The lines to repeat are those below from the one containing "the manual gives" down to the one containing "def execVtag (c", both included; reproduce them exactly and nothing else.
** Materials provided follows **
/-- The format trap of a `vcvt`, if any: a source tag that names no format, a group that is not aligned, or a register of
the source group with another tag (R133, R134). With several of these TRAP_VAL names the misaligned register, va before vd, as
the manual gives no order (DESIGN CHOICE, log 74). -/
def cvtFault (t : Seat) (d a : BitVec 4) (f : BitVec 4) : Option Act :=
  let tag := (t.getV a).tag
  let r := cvtReads tag f
  if tag = 0 || decide (13 ≤ tag.toNat) then some (formatTrap a tag)
  else if a.toNat % r ≠ 0 then some (formatTrap a tag)
  else if d.toNat % cvtWrites tag f ≠ 0 then some (formatTrap d tag)
  else ((group a r).find? fun v => (t.getV v).tag != tag).map fun v => formatTrap v (t.getV v).tag

/-- The registers that `vcvt` writes. -/
def cvtResult (old : Seat) (d a f : BitVec 4) (k : BitVec 1024) (mode : CvtMode) : Seat :=
  let tag := (old.getV a).tag
  let r := cvtReads tag f
  let q := cvtWrites tag f
  let src (i : Nat) : Val := decodeElem tag (old.getV (a + BitVec.ofNat 4 (i % r))) (i / r)
  if isBlockTag f then
    (List.range q).foldl (fun t j => t.setV (d + BitVec.ofNat 4 j) (encodeBlocks f mode fun p => src (p * q + j))) old
  else putGroup old (tagWidth f) d q f k (fun i => encodeElem f mode (src i)) old

/-- `vcvt` (R133, R134). -/
def execVcvt (c : Ctl) (d a f : BitVec 4) (k m : BitVec 2) (s : State) : Result :=
  let tag := (s.thisSeat.getV a).tag
  issue c 2 { rv := group a (cvtReads tag f), wv := group d (cvtWrites tag f) } (fun s =>
    let old := s.thisSeat
    match cvtFault old d a f with
    | some r => r
    | none => .next (s.setThisSeat (cvtResult old d a f (old.getK k) (cvtMode m)))) s

/-- The transposed register vd + j: its element 8c + i is element 8c + j of va + i (R135). -/
def transposed (old : Seat) (w : Nat) (a : BitVec 4) (j : Nat) : BitVec 4096 :=
  build w fun n => elem w (old.getV (a + BitVec.ofNat 4 (n % 8))).data (n / 8 * 8 + j)

/-- `vtr` (R135). -/
def execVtrW (c : Ctl) (d a f : BitVec 4) (s : State) : Result :=
  issue c 2 { rv := group a 8, wv := group d 8 } (fun s =>
    let old := s.thisSeat
    .next (s.setThisSeat ((List.range 8).foldl (fun t j =>
      let v := d + BitVec.ofNat 4 j
      t.setV v { old.getV v with tag := (old.getV a).tag, data := transposed old (tagWidth f) a j }) old))) s

/-- `vtag` copies data and sidecar under another tag (R136). -/
def execVtag (c : Ctl) (d a f : BitVec 4) (s : State) : Result :=
  issue c 2 { rv := [a], wv := [d] } (fun s => .next (s.updThisSeat fun t => t.setV d { t.getV a with tag := f })) s

end Sys2Proof.Machine
end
** End of Materials provided **
Solution to this exercise
the manual gives no order (DESIGN CHOICE, log 74). -/
def cvtFault (t : Seat) (d a : BitVec 4) (f : BitVec 4) : Option Act :=
  let tag := (t.getV a).tag
  let r := cvtReads tag f
  if tag = 0 || decide (13 ≤ tag.toNat) then some (formatTrap a tag)
  else if a.toNat % r ≠ 0 then some (formatTrap a tag)
  else if d.toNat % cvtWrites tag f ≠ 0 then some (formatTrap d tag)
  else ((group a r).find? fun v => (t.getV v).tag != tag).map fun v => formatTrap v (t.getV v).tag

/-- The registers that `vcvt` writes. -/
def cvtResult (old : Seat) (d a f : BitVec 4) (k : BitVec 1024) (mode : CvtMode) : Seat :=
  let tag := (old.getV a).tag
  let r := cvtReads tag f
  let q := cvtWrites tag f
  let src (i : Nat) : Val := decodeElem tag (old.getV (a + BitVec.ofNat 4 (i % r))) (i / r)
  if isBlockTag f then
    (List.range q).foldl (fun t j => t.setV (d + BitVec.ofNat 4 j) (encodeBlocks f mode fun p => src (p * q + j))) old
  else putGroup old (tagWidth f) d q f k (fun i => encodeElem f mode (src i)) old

/-- `vcvt` (R133, R134). -/
def execVcvt (c : Ctl) (d a f : BitVec 4) (k m : BitVec 2) (s : State) : Result :=
  let tag := (s.thisSeat.getV a).tag
  issue c 2 { rv := group a (cvtReads tag f), wv := group d (cvtWrites tag f) } (fun s =>
    let old := s.thisSeat
    match cvtFault old d a f with
    | some r => r
    | none => .next (s.setThisSeat (cvtResult old d a f (old.getK k) (cvtMode m)))) s

/-- The transposed register vd + j: its element 8c + i is element 8c + j of va + i (R135). -/
def transposed (old : Seat) (w : Nat) (a : BitVec 4) (j : Nat) : BitVec 4096 :=
  build w fun n => elem w (old.getV (a + BitVec.ofNat 4 (n % 8))).data (n / 8 * 8 + j)

/-- `vtr` (R135). -/
def execVtrW (c : Ctl) (d a f : BitVec 4) (s : State) : Result :=
  issue c 2 { rv := group a 8, wv := group d 8 } (fun s =>
    let old := s.thisSeat
    .next (s.setThisSeat ((List.range 8).foldl (fun t j =>
      let v := d + BitVec.ofNat 4 j
      t.setV v { old.getV v with tag := (old.getV a).tag, data := transposed old (tagWidth f) a j }) old))) s

/-- `vtag` copies data and sidecar under another tag (R136). -/
def execVtag (c : Ctl) (d a f : BitVec 4) (s : State) : Result :=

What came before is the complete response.